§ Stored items

-- ==== Sys2Proof/Config.lean ====
section
/-! DEFINITION. What the spec leaves to the platform, the environment and the host: the form of what the host supplies
(payload streams, 30_encoding.md R74; its list of operations, 70_reset_and_hazards.md R190, R191), and opaque constants
(00_scope.md R6, R10; 92_eei_decisions.md D12). None of these has a body, so no proof can see a value of one. -/

namespace Sys2Proof

/-- The answer of one line operation (R14). -/
inductive Answer where
  | ok
  | fail
  deriving DecidableEq, Repr, Inhabited

/-- One line's pull-resistor setting. The raw encoding is the platform's (R28, U2): a symbolic number. -/
structure PullSetting where
  raw : Nat
  deriving DecidableEq, Repr, Inhabited

/-- One line's slew-rate setting. The raw encoding is the platform's (R29, U2): a symbolic number. -/
structure SpeedSetting where
  raw : Nat
  deriving DecidableEq, Repr, Inhabited

/-- PULL_ALT: 16 per-line settings, "alternating per line" (R6, R28; 90_conflicts.md C8). Log entry 9. -/
opaque Config.pullAlt : Vector PullSetting busLines

/-- SPEED_MAX: the "maximum slew rate", applied to all 16 lines (R6, R29). Log entry 9. -/
opaque Config.speedMax : SpeedSetting

/-- LineAnswer(n): the answer of the n-th line operation of the run, "a free draw under no law" (R10, U13).
Log entry 4. -/
opaque Config.lineAnswer : Nat → Answer

/-- IdrValue(n): the value of the n-th input-data read, a free draw (R10, U12). Log entry 5. -/
opaque Config.idrValue : Nat → Word32

/-- Element `k` of the lazy sequence number `id`, or none where that sequence has ended: "an element's value is
whatever the host's sequence yields at the moment of the pull" (R61). Log entry 6. -/
opaque Config.lazyElem : Nat → Nat → Option Word16

end Sys2Proof

namespace Sys2Proof.Machine

/-- How a sequence the host supplies goes on after the items written out: it ends, it repeats a cycle for ever (an infinite
payload, R139; an infinite list of operations, R190), or its items are those of the host's lazy sequence number `id` from
index `k` on (R61). Log entries 2 and 6. -/
inductive Tail (α : Type) where
  | ended
  | cycle (first : α) (rest : List α)
  | lazy (id k : Nat)
  deriving DecidableEq, Repr

/-- A sequence the host supplies, finite or infinite, read once and forward only: the items still to come. -/
structure Feed (α : Type) where
  items : List α
  tail : Tail α
  deriving DecidableEq, Repr

/-- A payload stream, "read-once, forward-only" (20_memory.md R50, R60). Each element is held in a 16-bit lane; under a byte
tag the interface is 8 bits wide and carries the lane's low byte. Log entry 6. -/
abbrev ElemStream := Feed Word16

/-- The zero-length payload: it "answers `end` to the first pull" (R74). -/
def ElemStream.empty : ElemStream := ⟨[], .ended⟩

/-- What the host does: it issues an operation with its payload stream (R8, R9), or BW16 is reset from outside
(70_reset_and_hazards.md R180). `waits` says that the host keeps its duty R182 (a) and lets the running operation
return first; without it the event comes at once. Log entry 2. -/
inductive HostEvent where
  | op (header : Byte) (data : ElemStream) (waits : Bool)
  | reset (waits : Bool)
  deriving DecidableEq, Repr

/-- What the host does next, in order: a finite list, or "an infinite list of host operations" (R190). Log entry 2. -/
abbrev HostPlan := Feed HostEvent

/-- A host that asks for nothing. -/
def HostPlan.empty : HostPlan := ⟨[], .ended⟩

end Sys2Proof.Machine

namespace Sys2Proof

/-- Item `k` of the host's lazy list of actions number `id`, or none where that list has ended. Log entry 2. -/
opaque Config.lazyEvent : Nat → Nat → Option Machine.HostEvent

end Sys2Proof
end

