/-- The transition table of a send operation (R134) from DcPending on (its first row is SendOperationsAreAccepted): with the host waiting, each SEQ state issues its step
and moves as the table says. Each arrival at Idle appends its result. -/
def Obligations.SendTransitionTable : Prop :=
  ∀ s : State, s.hostWaits = true → ∀ (p : Payload) (i : Nat) (w : Word16) (ws : WordSeq),
    (∀ kind, s.seq = .dcPending kind p → ∃ t, step s = .next t ∧
      (s.ans 0 = .ok → t.seq = .dcSet p ∧ t.trace = s.trace ++ [.lineOp .dc (dcLevel kind) .ok]) ∧
      (s.ans 0 = .fail → t.seq = .idle ∧
        t.trace = s.trace ++ [.lineOp .dc (dcLevel kind) .fail, .ret (.err .dcError)])) ∧
    (s.seq = .dcSet p → ∃ t, step s = .next t ∧
      (∀ wd, widthOf p.fmt = some wd → t.seq = .fetch 0 ⟨wd, p.data⟩ ∧ t.trace = s.trace) ∧
      (widthOf p.fmt = none → t.seq = .idle ∧ t.trace = s.trace ++ [.ret (.err .unsupportedFormat)])) ∧
    (s.seq = .fetch i ws → ∃ t, step s = .next t ∧
      (∀ e rest, ws.next = some (e, rest) →
        t.seq = .writing i (wordOf e) .d1 rest ∧ t.trace = s.trace ++ [.pull i (.elem e)]) ∧
      (ws.next = none → t.seq = .idle ∧ t.trace = s.trace ++ [.pull i .ended, .ret .ok])) ∧
    (s.seq = .writing i w .d1 ws → ∃ t, step s = .next t ∧
      t.seq = .writing i w .d2 ws ∧ t.trace = s.trace ++ [.lineOp .cs .low (s.ans 0)]) ∧
    (s.seq = .writing i w .d2 ws → ∃ t, step s = .next t ∧
      (s.ans 0 = .ok → t.seq = .writing i w .d3 ws ∧ t.trace = s.trace ++ [.lineOp .wr .low .ok]) ∧
      (s.ans 0 = .fail → t.seq = .idle ∧
        t.trace = s.trace ++ [.lineOp .wr .low .fail, .ret (.err .busWriteError)])) ∧
    (s.seq = .writing i w .d3 ws → ∃ t, step s = .next t ∧
      t.seq = .writing i w .d4 ws ∧ t.odr = .known (zext32 w) ∧ t.trace = s.trace ++ [.odrWrite (zext32 w)]) ∧
    (s.seq = .writing i w .d4 ws → ∃ t, step s = .next t ∧
      (s.ans 0 = .ok → t.seq = .writing i w .d5 ws ∧ t.trace = s.trace ++ [.lineOp .wr .high .ok]) ∧
      (s.ans 0 = .fail → t.seq = .idle ∧
        t.trace = s.trace ++ [.lineOp .wr .high .fail, .ret (.err .busWriteError)])) ∧
    (s.seq = .writing i w .d5 ws → ∃ t, step s = .next t ∧
      t.seq = .fetch (i + 1) ws ∧ t.trace = s.trace ++ [.lineOp .cs .high (s.ans 0)])

/-- INIT's micro-steps (R112; order D10 by the parameter): with the host waiting, each runs its micro-operation, discards the
answer and moves to the next; the sixteenth ends INIT with LIFE Ready and `Ret(Ok)` (R169, D9). -/
def Obligations.InitMicroStepsDiscardAnswers : Prop :=
  ∀ (s : State) (k : InitStep), s.hostWaits = true → s.seq = .initStep k →
    ∃ u, exec (initOp s.params.initOrder k) s = .next u ∧ u.seq = s.seq ∧ u.life = s.life ∧
      (∀ k', k.next = some k' → step s = .next { u with seq := .initStep k' }) ∧
      (k.next = none → step s = .next { u with seq := .idle, life := .ready, trace := u.trace ++ [.ret .ok] })

/-- Whenever an operation is in progress and the host waits, the sequencer has a next step and takes it, whatever the oracles
hold (R10: "whether the sequencer has a step never depends on an oracle"; R190). In Idle with nothing asked BW16 stays as
it is (R168; log entry 16). -/
def Obligations.OperationsNeverStall : Prop :=
  ∀ s : State, s.hostWaits = true →
    (s.seq ≠ .idle → ∃ t, step s = .next t ∧ t.seq ≠ s.seq) ∧
    (s.seq = .idle → s.inbox.next = none → ∀ k, runSteps k s = .next s)

/-- Reset from outside, in Idle (R180, R42; D15): every item of state at its reset value. That the oracles' counts go on and
the host's plan stands is the model's choice (log entry 10). -/
def Obligations.ResetEventRestoresEveryItem : Prop :=
  ∀ (s : State) (w : Bool) (rest : HostPlan), s.seq = .idle → s.inbox.next = some (.reset w, rest) →
    ∃ t, step s = .next t ∧ (∀ l, t.lines.get l = .unknown) ∧ t.mode = .unknown ∧ t.pull = .unknown ∧
      t.speed = .unknown ∧ t.odr = .unknown ∧ t.idSample = .unknown ∧ t.life = .uninit ∧ t.seq = .idle ∧
      t.trace = [] ∧ t.lineCount = s.lineCount ∧ t.idrCount = s.idrCount ∧ t.inbox = rest ∧ t.params = s.params

/-- The state right after reset (R42, R180; D15) holds every invariant below, and BW16 "issues no micro-operation at reset or
after it until INIT is accepted". -/
def Obligations.ResetMeetsTheInvariants : Prop :=
  SeqLifeAgree State.reset ∧ OdrUpperZero State.reset ∧ PortUniform State.reset ∧ TraceTellsAll State.reset ∧
  NoChipSelectResult State.reset ∧ ProbeWindowSafe State.reset ∧
  (∀ k, runSteps k State.reset = .next State.reset)

/-! ## Errors -/

/-- `DCError` (R152): a failed DC operation of a send operation ends it at once with `Err(DCError)`, whatever the tag; nothing
is pulled and no CS, WR or port event occurs. The DC operations inside INIT never raise it. -/
def Obligations.DcFailureEndsTheSend : Prop :=
  ∀ (s : State) (kind : SendKind) (p : Payload), s.hostWaits = true → s.nextAnswer = .fail →
    (s.seq = .dcPending kind p → ∃ t, step s = .next t ∧
      t = { s with seq := .idle, lines := t.lines, lineCount := s.lineCount + 1,
                   trace := s.trace ++ [.lineOp .dc (dcLevel kind) .fail, .ret (.err .dcError)] } ∧
      (∀ l, l ≠ .dc → t.lines.get l = s.lines.get l)) ∧
    (∀ k, s.seq = .initStep k → initOp s.params.initOrder k = .dcLow ∨ initOp s.params.initOrder k = .dcHigh →
      ∃ t lvl, step s = .next t ∧ t.trace = s.trace ++ [.lineOp .dc lvl .fail])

§ WHAT IS NEEDED
The answer must be a verbatim transcription of the entries above, from the first line through the line that contains "(payload streams, 30_encoding.md", and nothing more.

§ EXERCISE RESULT
-- ==== Sys2Proof/Config.lean ====
section
/-! DEFINITION. What the spec leaves to the platform, the environment and the host: the form of what the host supplies
(payload streams, 30_encoding.md R74; its list of operations, 70_reset_and_hazards.md R190, R191), and opaque constants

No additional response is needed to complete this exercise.